Mixed in with this vast store of creativity from one tortured soul were Mondrians, Seurats, Gaugains, and Picassos, three generations of Toorop, Leger, and a number of older Dutch masters. This whole museum was the result of the vision of an industrialist’s wife. Helene Kroller-Muller became a true patron and supporter of the arts. It certainly did not hurt her efforts to be married to the richest man in the country at the time. It would not be a stretch at all to suggest she may be personally responsible for Van Gogh’s work becoming the most valued objects on earth. She and her husband bought up anything by Van Gogh that came to auction during the thirty years following his death. Sadly, Van Gogh left this world with no knowledge that an angel would come to care for his genius visual creativity so intensely, conserve it, and imprint it permanently on the public domain of this world.

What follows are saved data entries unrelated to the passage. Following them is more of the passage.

-- ==== Sys2Proof/Machine/Reset.lean ====
section
/-! DEFINITION. Machine/Reset.lean: `reset` (70_reset_and_hazards.md R240). -/

namespace Sys2Proof.Machine

/-- The reset values of an Idle Timer (R36, R240). -/
def resetTimer (ic : IfConfig) : Timer := ⟨ic.idleReset, ic.idleReset.setWidth 32 * 4, none, false⟩

/-- The timers of the listed IDs at their reset values. -/
def resetTimers (ic : IfConfig) : List ReportId → Cell → Cell
  | [], cell => cell
  | id :: ids, cell => resetTimers ic ids (cell.setTimer id (resetTimer ic))

/-- reset on one interface (R240): protocol, default rate where it exists, the three buffers, the timers; it
emits nothing. -/
def resetCell (_ : Nat) (ic : IfConfig) (cell : Cell) : Cell × List Event :=
  let cell1 := cell.setProtocol .report
  let cell2 := if ic.usesIds then cell1.setIdleDefault ic.idleReset else cell1
  let cell3 := ((cell2.setBuf .input (cell2.buf .input).clear).setBuf .output (cell2.buf .output).clear).setBuf
    .feature (cell2.buf .feature).clear
  (resetTimers ic (ic.ids .input) cell3, [])

/-- reset (R240); the fault register is not touched. -/
def execReset (s : State) : Host.Outcome State Fault Refusal :=
  perform s (onEveryInterface resetCell)

end Sys2Proof.Machine
end

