-- ==== Sys2Proof/Tests/Slice0.lean ====
section
/-! SUPPORT. Tests/Slice0.lean: small tests, each of one step. Expected values are those of spec/95_test_vectors.md
(the vector is named in the test's comment) or are read from the rule the comment names. After them, for every statement
with hypotheses, a witness: a concrete state and operands that meet all of them together. -/

namespace Sys2Proof.Tests

open Sys2Proof.Machine

/-! ### Helpers -/

/-- Config K at power-on. -/
def kbd : State := State.powerOn Config.vectorK

/-- Config C at power-on. -/
def cmp : State := State.reset

/-- `K8(x)` of 95_test_vectors.md. -/
def k8 (x : Byte) : Bytes := [x, 0, 0, 0, 0, 0, 0, 0]

/-- The next state, or the reset state where there is none. -/
def after (o : Host.Outcome State Fault Refusal) : State :=
  match o with
  | .next t => t
  | _ => State.reset

/-- The state after one operation. -/
def State.did (s : State) (i : Instr) : State := after (exec i s)

/-- What a step emitted; none where it stopped. -/
def emitted (o : Host.Outcome State Fault Refusal) : Option (List Event × Result) :=
  match o with
  | .next t => t.trace.head?.map (fun x => (x.events, x.result))
  | _ => none

/-- Why a step stopped. -/
def stopped (o : Host.Outcome State Fault Refusal) : Option Fault :=
  match o with
  | .fault r => some r
  | _ => none

/-- Why a step was refused. -/
def refusal (o : Host.Outcome State Fault Refusal) : Option Refusal :=
  match o with
  | .refused r => some r
  | _ => none

/-- The step answered a next state. -/
def completes (o : Host.Outcome State Fault Refusal) : Bool :=
  match o with
  | .next _ => true
  | _ => false

/-- A cell of the next state. -/
def cellAfter (o : Host.Outcome State Fault Refusal) (i : Nat) : Option Cell := (after o).block.cells[i]?

/-- The cell of an interface of a state. -/
def cellOf (s : State) (i : Nat) : Cell := s.block.cells.getD i (powerOnCell IfConfig.keyboard)

/-- The state with another cell at one interface. -/
def putCell (s : State) (i : Nat) (cell : Cell) : State := { s with block := s.block.setCell i cell }

/-- The state with another Idle Timer. -/
def putTimer (s : State) (i : Nat) (id : ReportId) (t : Timer) : State := putCell s i ((cellOf s i).setTimer id t)

/-- The state with the fault register set. -/
def faulted (s : State) : State := { s with block := s.block.setFault .configError }

/-- Config K with short descriptors and a consuming GET_REPORT. -/
def small : State := State.powerOn
  ⟨[{ IfConfig.keyboard with reportDesc := [1, 2, 3], hidDesc := [9, 0x21] }], true, ReqCode.hid111⟩

/-! ### Well-formedness: an ill-formed term for each check -/

theorem test_wf_writeReport : (Instr.writeReport (2 ^ 32) []).wellFormed = false := by decide
theorem test_wf_readReport : (Instr.readReport (2 ^ 32)).wellFormed = false := by decide
theorem test_wf_getProtocolCall : (Instr.getProtocolCall (2 ^ 32)).wellFormed = false := by decide
theorem test_wf_outData : (Instr.outData (2 ^ 32) []).wellFormed = false := by decide
theorem test_wf_last_index : (Instr.readReport (2 ^ 32 - 1)).wellFormed = true := by decide

/-! ### Decoding: words written out from the encodings -/

/-- The decoded operation, none where the decoder rejects. -/
def decoded (o : Presented) : Option Instr := (decode ReqCode.hid111 o).toOption

/-- Why the decoder rejects. -/
def rejection (o : Presented) : Option DecodeError :=
  match decode ReqCode.hid111 o with
  | .ok _ => none
  | .error e => some e

/-- R73, R74; vectors Q4, Q25, Q27. -/
theorem test_decode_gets :
    decoded ⟨.setup, [0xA1, 0x01, 0x00, 0x01, 0x00, 0x00, 0x02, 0x00]⟩ = some (.getReport 1 0 0 2) ∧
    decoded ⟨.setup, [0xA1, 0x02, 0x02, 0x00, 0x01, 0x00, 0x01, 0x00]⟩ = some (.getIdle 2 1 1) ∧
    decoded ⟨.setup, [0xA1, 0x03, 0x00, 0x00, 0x00, 0x00, 0x01, 0x00]⟩ = some (.getProtocol 0 1) := by decide

/-- R73, R74; vectors Q14, Q23, Q33. -/
theorem test_decode_sets :
    decoded ⟨.setup, [0x21, 0x09, 0x03, 0x03, 0x01, 0x00, 0x02, 0x00, 0x03, 0x55]⟩ =
      some (.setReport 3 3 1 2 [0x03, 0x55]) ∧
    decoded ⟨.setup, [0x21, 0x0A, 0x02, 0x01, 0x01, 0x00, 0x00, 0x00]⟩ = some (.setIdle 1 2 1) ∧
    decoded ⟨.setup, [0x21, 0x0B, 0x00, 0x01, 0x00, 0x00, 0x00, 0x00]⟩ = some (.setProtocol 0x0100 0) := by decide

/-- R73, R77; vectors Q38, Q41, Q39. -/
theorem test_decode_descriptors :
    decoded ⟨.setup, [0x81, 0x06, 0x00, 0x21, 0x00, 0x00, 0x09, 0x00]⟩ = some (.getDescriptorHid 0 9) ∧
    decoded ⟨.setup, [0x81, 0x06, 0x00, 0x22, 0x01, 0x00, 0x40, 0x00]⟩ = some (.getDescriptorReport 1 0x40) ∧
    decoded ⟨.setup, [0x81, 0x06, 0x00, 0x23, 0x00, 0x00, 0x09, 0x00]⟩ = some (.getDescriptorPhysical 0 9) := by decide

/-- R80: op codes 01, 02, 03. -/
theorem test_decode_calls :
    decoded ⟨.call, [0x01, 0x01, 0x00, 0x00, 0x00, 0x01, 0x0A, 0x0B]⟩ = some (.writeReport 1 [0x01, 0x0A, 0x0B]) ∧
    decoded ⟨.call, [0x02, 0x03, 0x00, 0x00, 0x00]⟩ = some (.readReport 3) ∧
    decoded ⟨.call, [0x03, 0x00, 0x01, 0x00, 0x00]⟩ = some (.getProtocolCall 0x100) := by decide

/-- R81: op codes 10, 11, 12, 13, 20. -/
theorem test_decode_events :
    decoded ⟨.event, [0x10, 0x00, 0x01]⟩ = some (.poll [false, true]) ∧
    decoded ⟨.event, [0x11, 0x00, 0x00, 0x00, 0x00, 0x05]⟩ = some (.outData 0 [0x05]) ∧
    decoded ⟨.event, [0x12, 0xF4, 0x01, 0x00, 0x00]⟩ = some (.tick 500) ∧
    decoded ⟨.event, [0x13]⟩ = some .reset ∧
    decoded ⟨.event, [0x20, 0xA2, 0x01, 0x00, 0x01, 0x00, 0x00, 0x08, 0x00]⟩ =
      some (.setup ⟨0xA2, 0x01, 0x0100, 0, 8⟩ []) := by decide

/-- R82(a); vectors Q42, Q43, Q44, Q45, Q46. -/
theorem test_decode_not_hid :
    [[0xC1, 0x01, 0x00, 0x00, 0x00, 0x00, 0x01, 0x00], [0x21, 0x01, 0x00, 0x01, 0x00, 0x00, 0x08, 0x00],
      [0xA2, 0x01, 0x00, 0x01, 0x00, 0x00, 0x08, 0x00], [0x21, 0x05, 0x00, 0x00, 0x00, 0x00, 0x00, 0x00],
      [0x80, 0x06, 0x00, 0x02, 0x00, 0x00, 0xFF, 0x00]].map (fun b => rejection ⟨.setup, b⟩) =
      List.replicate 5 (some DecodeError.notHidRequest) := by decide

/-- Each way to be no operation, by name. -/
theorem test_decode_rejects :
    rejection ⟨.setup, [0xA1, 0x03, 0x00, 0x00, 0x00, 0x00, 0x01]⟩ = some .shortPacket ∧
    rejection ⟨.event, []⟩ = some .noOpCode ∧
    rejection ⟨.call, [0x04]⟩ = some (.unknownOpCode 0x04) ∧
    rejection ⟨.event, [0x02, 0x00, 0x00, 0x00, 0x00]⟩ = some (.unknownOpCode 0x02) ∧
    rejection ⟨.event, [0x12, 0x01]⟩ = some (.shortOperands 0x12) ∧
    rejection ⟨.call, [0x03, 0x00, 0x00, 0x00, 0x00, 0x00]⟩ = some (.trailingBytes 0x03) ∧
    rejection ⟨.event, [0x10, 0x02]⟩ = some (.badDraw 0x02) := by decide

/-- The rows of spec/opcode_table.json. -/
theorem test_decode_table_rows :
    [0x01A1, 0x02A1, 0x03A1, 0x0921, 0x0A21, 0x0B21].map (decodeTableWord 32) =
      [some (.getReport 0 0 0 0), some (.getIdle 0 0 0), some (.getProtocol 0 0), some (.setReport 0 0 0 0 []),
        some (.setIdle 0 0 0), some (.setProtocol 0 0)] ∧
    [0x21000681, 0x22000681, 0x23000681].map (decodeTableWord 32) =
      [some (.getDescriptorHid 0 0), some (.getDescriptorReport 0 0), some (.getDescriptorPhysical 0 0)] ∧
    [0x01, 0x02, 0x03, 0x10, 0x11, 0x12, 0x13, 0x20].map (decodeTableWord 8) =
      [some (.writeReport 0 []), some (.readReport 0), some (.getProtocolCall 0), some (.poll []),
        some (.outData 0 []), some (.tick 0), some .reset, some (.setup ⟨0, 0, 0, 0, 0⟩ [])] := by decide

/-- P2 step 1 and P3 step 8: the encoder writes the spec's words. -/
theorem test_encode :
    encode ReqCode.hid111 (.setIdle 0x19 0 1) = ⟨.setup, [0x21, 0x0A, 0x00, 0x19, 0x01, 0x00, 0x00, 0x00]⟩ ∧
    encode ReqCode.hid111 (.tick 1) = ⟨.event, [0x12, 0x01, 0x00, 0x00, 0x00]⟩ := by decide

/-! ### The written form (R84, R85) -/

/-- P2 step 1, P3 steps 2 and 4, P5 step 1. -/
theorem test_trace_lines :
    traceLine ReqCode.hid111 (.setIdle 0x19 0 1) = "usb setup 0x21 0x0A 0x1900 1 0" ∧
    traceLine ReqCode.hid111 (.writeReport 1 [0x01, 0x0A, 0x0B]) = "app write_report ix=1 bytes=01 0A 0B" ∧
    traceLine ReqCode.hid111 (.poll [true, true]) = "usb poll accept=11" ∧
    traceLine ReqCode.hid111 (.setReport 2 0 0 1 [0x02]) = "usb setup 0x21 0x09 0x0200 0 1 data=02" := by decide

/-- R85, row GET_DESCRIPTOR of type Report. -/
theorem test_pseudo : (Pseudo.getDescriptor 1 .report 64).expand ReqCode.hid111 = (⟨0x81, 0x06, 0x2200, 1, 64⟩, []) := by
  decide

/-! ### Application operations -/

/-- The state of vector B7. -/
def b7 : State := State.did cmp (.writeReport 1 [1, 0x0A, 0x0B])

/-- The state of vector B8. -/
def b8 : State := State.did b7 (.writeReport 1 [2, 0x0C, 0x0D])

/-- B8. -/
theorem test_writeReport_newest :
    emitted (exec (.writeReport 1 [2, 0x0C, 0x0D]) b7) = some ([], .ok) ∧
    (cellAfter (exec (.writeReport 1 [2, 0x0C, 0x0D]) b7) 1).map (·.input) =
      some ⟨[(1, [1, 0x0A, 0x0B]), (2, [2, 0x0C, 0x0D])], [2, 1]⟩ := by decide

/-- B4. -/
theorem test_writeReport_wrong_size :
    emitted (exec (.writeReport 0 [4, 0, 0]) kbd) = some ([], .fault .configError) ∧
    (after (exec (.writeReport 0 [4, 0, 0]) kbd)).block = ⟨kbd.block.cells, some .configError⟩ := by decide

/-- The state of vector B14. -/
def b14 : State := State.did kbd (.outData 0 [2])

/-- B14. -/
theorem test_readReport_takes :
    emitted (exec (.readReport 0) b14) = some ([], .report [2]) ∧ (after (exec (.readReport 0) b14)).block = kbd.block := by
  decide

/-- B13, B16. -/
theorem test_readReport_empty :
    emitted (exec (.readReport 0) kbd) = some ([], .wouldBlock) ∧
    emitted (exec (.readReport 3) kbd) = some ([], .fault .noSuchInterface) := by decide

/-- Config K after SET_PROTOCOL(Boot). -/
def boot : State := State.did kbd (.setProtocol 0 0)

/-- B18, B20. -/
theorem test_getProtocolCall :
    emitted (exec (.getProtocolCall 0) boot) = some ([], .protocol .boot) ∧
    emitted (exec (.getProtocolCall 1) cmp) = some ([], .protocol .report) := by decide

/-! ### Control requests -/

/-- The state of vector B1. -/
def b1 : State := State.did kbd (.writeReport 0 (k8 4))

/-- Q4, Q2: the response is cut to wLength and the report stays. -/
theorem test_getReport_peek :
    emitted (exec (.getReport 1 0 0 2) b1) = some ([], .data [4, 0]) ∧
    (after (exec (.getReport 1 0 0 2) b1)).block = b1.block := by decide

/-- Q9, and Q3 on a device that consumes. -/
theorem test_getReport_zero_and_consume :
    emitted (exec (.getReport 1 2 1 3) cmp) = some ([], .data [2, 0, 0]) ∧
    emitted (exec (.getReport 1 0 0 8) (State.did small (.writeReport 0 (k8 4)))) = some ([], .data (k8 4)) ∧
    (after (exec (.getReport 1 0 0 8) (State.did small (.writeReport 0 (k8 4))))).block = small.block := by decide

/-- Q14. -/
theorem test_setReport_stores :
    emitted (exec (.setReport 3 3 1 2 [3, 0x55]) cmp) = some ([.setReport 1 .feature 3 [3, 0x55]], .ack) ∧
    (cellAfter (exec (.setReport 3 3 1 2 [3, 0x55]) cmp) 1).map (·.feature) = some ⟨[(3, [3, 0x55])], [3]⟩ := by decide

/-- Q12, Q15, Q16: type Input, then the leading byte, then the ID. -/
theorem test_setReport_stalls :
    emitted (exec (.setReport 1 0 0 8 (k8 4)) kbd) = some ([], .stall .malformedRequest) ∧
    emitted (exec (.setReport 3 3 1 2 [4, 0x55]) cmp) = some ([], .stall .malformedRequest) ∧
    emitted (exec (.setReport 3 4 1 2 [4, 0x55]) cmp) = some ([], .stall .unsupportedReportId) := by decide

/-- The state of vector Q22. -/
def q22 : State := State.did cmp (.setIdle 0x19 0 1)

/-- The state of vector Q23. -/
def q23 : State := State.did q22 (.setIdle 1 2 1)

/-- Q17, Q24, Q25. -/
theorem test_getIdle :
    emitted (exec (.getIdle 0 0 1) kbd) = some ([], .data [0x7D]) ∧
    emitted (exec (.getIdle 0 1 1) q23) = some ([], .data [0x19]) ∧
    emitted (exec (.getIdle 2 1 1) q23) = some ([], .data [1]) := by decide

Helene proved to be an example of good stewardship of the privilege of a high position in society and giving back to the masses. Her husband donated the whole of the estate in 1934 as a national park along with the museum, its contents, and a hunting lodge that alone is worth a several hour drive to see.
Even seventy years after Helene’s death she has continued to fulfill her mission, giving to this visitor, through her visionary efforts, a much-enhanced sense of the creativity that is so abundant in this unpretentious beautiful land and more specifically that of the Dutch painter Vincent.